Ed è a questo punto che la mia ipotesi di lavoro prende pienamente forma. Attraverso gli strumenti psicologici summenzionati, mi sono chiesto se sia possibile considerare il rispettoso omaggio fatto dalla città di Napoli al suo beniamino (che per una notte intera tenne le luci accese dello stadio San Paolo prima di spegnerle e ribattezzarlo in “Maradona”), e quello espresso oltreoceano in Argentina (ove per tre giorni fu decretato il lutto nazionale), come non solo un affettuoso commiato celebrativo, ma qualcosa di ben più complesso e psicologicamente significativo.

La complessa psicologia del lutto

Preciso che non sto parlando né di “caso” né di “causalità” (quanto meno se la si intende come linearità). Ciò di cui tratto in questo articolo chiama sulla scena il concetto di “complessità” (Licata, 2019) che caratterizza il funzionamento dell’essere umano, sia nella sua organizzazione individuale che sul piano sociale. Un palcoscenico in cui vale l’effetto farfalla e la logica dei frattali, due fenomeni che ci insegnano come eventi microscopici e impercettibili, apparentemente irrilevanti, sono collegati ad eventi macroscopici distanti nel tempo e nello spazio.

L’ipotesi che presento in questo articolo è che sia se parliamo di un individuo che di una società (anche sportiva) un lutto non elaborato fa sì che si resti in una condizione di blocco definito lutto patologico (Freud, 1917). Diversamente, quando “il lutto come manifestazione pubblica e collettiva, a cui per molto tempo era stato privato di ogni diritto di cittadinanza all’interno di uno sfondo culturale fondato sul mito dell’individuo” (Costantini, et al. 2001) trova accoglienza a livello emotivo, allora esso può dare vita a qualcosa di nuovo.

Ipotizzo, quindi, che il pianto collettivo, i rituali funebri, ecc. a cui ho accennato poc’anzi potrebbero essere letti simbolicamente come un tentativo di integrare l’oggetto perduto: un processo psichico altamente adattivo in cui la realizzazione della perdita e il ritorno al valore della vita vanno di pari passo (De Martino, 1958). Infatti, è proprio la realizzazione della perdita a generare il dato di realtà necessario come stimolo per procedere verso una corretta elaborazione del lutto (Freud, op. cit.) e riorganizzare il proprio assetto dal rigido e monotematico “là e allora” al potenziale “qui e ora”.
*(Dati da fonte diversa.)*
-- ==== Sys2Proof/Machine/Dispatch.lean ====
section
/-! DEFINITION. One arm per constructor of Instr: each a call of the instruction's meaning. -/

namespace Sys2Proof.Machine
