/-! ## Engines -/

/-- The engines finish what they have accepted. A copy operation that nothing holds back, any of those of its core, runs, and its tile
registers turn idle; a store that waits for a pinned page moves it to the head of the checkpoint engine's queue. `coll` enters the queue with its communicator's sequence number, which grows by one; its engine sends its tile, writes the
results once every member's tile is there, and fails a collective with a differing item or past its timeout as one item; an item
that arrives is kept. A stream moves one element. An `mstage` whose tile reads without error fills its panels; an `atile` writes the
accumulator's rows; both leave the queue and free their tile register. The model's choice: which of the operations that may finish does (log
entry 21), the translations of `coll` fill the buffers (12), an engine moves a whole tile in one step (25), it keeps the items of the members (26), and collective writes leave no stamp
(78). -/
def Obligations.EngineCompletions : Prop :=
  (∀ (s : State) (n : Nat), (∀ o, s.nextOp n = some o → o ∈ (s.core n).copyQ ∧ s.mayFinish o = true)
    ∧ ∀ o ∈ (s.core n).copyQ, s.mayFinish o = true → (s.nextOp n).isSome = true)
  ∧ (∀ (s : State) (core : BitVec 11) (o : EngOp), (s.touchStores core.toNat).nextOp core.toNat = some o →
    let u := (s.touchStores core.toNat).onCore core.toNat (fun c => { c with copyQ := c.copyQ.erase o })
    u.cutPage (core.toNat / 256) (u.opPages o) = none →
    exec (.copyOpComplete core) s = .next ((u.runOp o).setBusyAll o.cap.slot o.regs false))
  ∧ (∀ (s : State) (hd : Hd) (t : BitVec 4) (a m : Reg5) (g : Word) (xs : List Xlat), s.Enabled hd.gd → s.srcS a = .ok g →
    let r := s.c.treg t
    let d := tileDesc r.desc
    let own := coreOf s.cid
    let f := s.fillTlb own xs
    let b (off n : Nat) : Nat := s.loadG xs s.view (g.toNat + off) n
    let n := b 0 1 + 1
    let seq : Word := BitVec.ofNat 64 (f.loadG xs f.view (g.toNat + 8) 8)
    let wrong := (f.core own).collItems.filter (fun i => i.gen == f.capture.gen && itemDiffers i g seq m d)
    let o : CollOp :=
      { op := m, t := t, desc := r.desc, comm := g, seq := seq, n := n, rank := b 1 1, root := b 2 1,
        due := f.ftime + BitVec.ofNat 64 (b 4 4 * 1000), mismatch := !wrong.isEmpty, own := none, pages := xs, cap := f.capture }
    let u := f.writeG xs (g + 8) 8 (seq + 1).toNat
    let v := if f.capture.checking then u
      else (granulesG xs (g.toNat + 8) 8).foldl (fun (x : State) h => x.stampAt f.capture h) u
    s.engineTile t = .ok r → (m = 0 ∨ m = 2 ∨ m = 5 → d.fmt = 1 ∨ d.fmt = 2 ∨ d.fmt = 3 ∨ d.fmt = 0x0A) →
    areaStop s.c d = none → s.checkTag t d = .ok () → s.checkG g 64 64 true true = .ok xs →
    2 ≤ n → b 1 1 < n → (m = 3 → b 2 1 < n) → b 3 1 = 0 → (∀ i < 3, b (0x28 + 8 * i) 8 = 0) → b 4 4 ≠ 0 →
    (m = 1 ∨ m = 2 ∨ m = 4 → d.rows % n = 0) → (s.core own).collQ.length < Config.engineDepth → s.pinned xs = false →
    s.pagesBusy xs = false → s.cutPage (regionOf s.cid) xs = none → b 8 8 = f.loadG xs f.view (g.toNat + 8) 8 →
    ((⟨f, []⟩ : Eng).globalOk f.capture xs g.toNat 64 true) = (⟨f, []⟩, true) →
    ((⟨f, []⟩ : Eng).globalOk f.capture xs g.toNat 64 false) = (⟨f, []⟩, true) → f.dropsAt f.capture xs (g.toNat + 8) = false →
    exec (.coll hd t a m) s = .next
      ((((v.refuseItems own wrong).onCore own (fun c => { c with collQ := c.collQ ++ [o] })).setBusyAll s.cid [t] true).sideEffect))
  ∧ (∀ (s : State) (n : BitVec 2) (st : Stream), s.c.streams.toList.getD n.toNat none = some st →
    let d := tileDesc (s.c.treg st.tile).desc
    let p := placeOf s.cid d
    let off := (streamAt d.base st st.moved).toNat
    let bound (x : Stream) : State := { s with c := { s.c with streams := s.c.streams.setIfInBounds n.toNat (some x) } }
    s.behind ⟨st.cap, [d], []⟩ = false →
    (let x := (⟨s, []⟩ : Eng).readStream st.cap p off st.saved (Config.streamRead s.tick);
      st.write = false → st.buf.length < 4 → st.moved < st.total → x.1 = ⟨s, []⟩ → exec (.streamTransfer s.cid n) s =
        .next (bound { st with buf := st.buf ++ [x.2], moved := st.moved + 1 }))
    ∧ (∀ y rest, st.write = true → st.buf = y :: rest →
      let e := (⟨s, []⟩ : Eng).writeLocal st.cap p 3 off 256 y.toNat
      e.bad = [] → exec (.streamTransfer s.cid n) s = .next (e.s.onCtx s.cid (fun c =>
        { c with streams := c.streams.setIfInBounds n.toNat (some { st with buf := rest, moved := st.moved + 1 }) }))))
  ∧ (∀ (s : State) (rest : List XCmd) (sel : StageSel) (acc : BitVec 3) (t : BitVec 4) (desc : BitVec 83) (m6 : Word) (cap : Cap)
    (val : Nat × Nat → Nat),
    let x := s.c.mat
    let d := tileDesc desc
    let p := placeOf s.cid d
    let r : TileReg := { s.c.treg t with busy := false }
    let idle (m : Matrix) : State := { s with c := { s.c with t := s.c.t.setIfInBounds t.toNat r, mat := m } }
    s.behind ⟨cap, [d], []⟩ = false →
    (x.queue = .mstage sel t desc m6 cap :: rest →
      (∀ q ∈ d.cells, (⟨s, []⟩ : Eng).readTile cap p d q.1 q.2 = (⟨s, []⟩, some (val q))) →
      exec (.mstageComplete s.cid) s = .next (idle (({ x with queue := rest } : Matrix).stageIn sel d m6
        (d.cells.map (fun q => (q.1, q.2, val q))))))
    ∧ (x.queue = .atile t acc desc cap :: rest →
      let e := d.cells.foldl (fun (e : Eng) q => e.writeTile cap p 4 d q.1 q.2
        (atileElem d.fmt ((x.row acc.toNat q.1).toNat / 2 ^ (32 * q.2) % 2 ^ 32))) ⟨s, []⟩
      e.bad = [] → ∃ u, exec (.atileComplete s.cid) s = .next u ∧ u.mem = e.s.mem ∧ u.c.mat = { x with queue := rest }
        ∧ (u.c.treg t).busy = false ∧ u.c.s = s.c.s ∧ u.c.v = s.c.v ∧ u.c.rq = s.c.rq ∧ u.c.csr = s.c.csr))
  ∧ (∀ (s : State) (core : BitVec 11) (o : CollOp) (rest : List CollOp) (x : CollItem), (s.core core.toNat).collQ = o :: rest →
    let d := tileDesc o.desc
    let p := placeOf o.cap.slot d
    (o.mismatch = true → exec (.collComplete core) s = .next (s.failColl core.toNat o))
    ∧ (∀ val : Nat × Nat → Nat, o.mismatch = false → s.ftime.toNat < o.due.toNat → o.own = none →
      s.behind ⟨o.cap, [d], []⟩ = false →
      (∀ q ∈ d.cells, (⟨s, []⟩ : Eng).readTile o.cap p d q.1 q.2 = (⟨s, []⟩, some (val q))) →
      exec (.collComplete core) s = .next (s.onCore core.toNat (fun c =>
        { c with collQ := c.collQ.map (fun q => if q.cap = o.cap then { q with own := some (d.cells.map val) } else q)
                 collOut := c.collOut ++ [o.item s.ep (d.cells.map val)] })))
    ∧ (∀ (own : List Nat) (tiles : List (List Nat)), o.mismatch = false → s.ftime.toNat < o.due.toNat → o.own = some own →
      collTiles o (s.core core.toNat).collItems own = some tiles →
      let e := d.cells.foldl (fun (e : Eng) q => match collResult o d tiles (q.1 * d.cols + q.2) with
        | some v => e.writeTile o.cap p 2 d q.1 q.2 v false | none => e) ⟨s, []⟩
      e.bad = [] → exec (.collComplete core) s = .next (e.s.dropColl core.toNat o))
    ∧ (o.due.toNat ≤ s.ftime.toNat → exec (.collTimeout core) s = .next (s.failColl core.toNat o))
    ∧ (x.gen = 0 → x.failed = false → s.gateOpen (BitVec.ofNat 3 (core.toNat / 256)) = true →
      (∀ q ∈ (s.core core.toNat).collQ, (x.gen == q.cap.gen && itemDiffers x q.comm q.seq q.op (tileDesc q.desc)) = false) →
      ∃ t, exec (.collectiveItem core x) s = .next t ∧ (t.core core.toNat).collItems = (s.core core.toNat).collItems ++ [x]
        ∧ (t.core core.toNat).collQ = (s.core core.toNat).collQ ∧ t.mem = s.mem ∧ t.c = s.c ∧ t.ctxs = s.ctxs))
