-- ==== Sys2Proof/Laws/Dispatch.lean ====
section
/-! SUPPORT. What `exec` runs for each constructor. -/

set_option Elab.async false

namespace Sys2Proof.Machine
Ovviamente non sto dicendo che è la morte fisica a decretare necessariamente l’esperienza del lutto e la necessità di una sua elaborazione, né tanto meno sto affermando che per superare correttamente un lutto debbano passare tre decadi, ecc. Sebbene ci siano delle fasi inevitabili, come vedremo a breve, non c’è una formula standard valida a prescindere dalla cultura e dal contesto di riferimento. Il processamento di un lutto può avere a che fare con le forme suddette come prendere tutt’altro aspetto. Non si sta, quindi, approcciando tale tema sul piano riduzionistico, ma si cerca di favorirne una visione più complessa e non lineare.

Metabolizzare il lutto: i lutti patologici

Lutti patologici se ne incontrano ogni giorno e in ogni dove e spesso hanno a che fare con esperienze in cui la perdita dell’oggetto non ha affatto a che fare con la morte di una persona cara, ma può trattarsi di perdite simboliche (traumi che deturpano il corpo, un fallimento sentimentale, il pensionamento che decreta la fine di un ingaggio lavorativo, ecc.). A tal riguardo, Freud (op. cit.) distingueva il lutto profondo dal lutto melanconico osservando che nel primo caso a rappresentarsi come svuotato e impoverito è il mondo esterno ma non il senso di sé, mentre nel secondo caso a dichiarare lo stato di emergenza è innanzitutto il mondo interno al soggetto che si autoingiuria e si autorimprovera, perdendola capacità di amare e sentendosi inibito e avvilito di fronte a qualsiasi attività.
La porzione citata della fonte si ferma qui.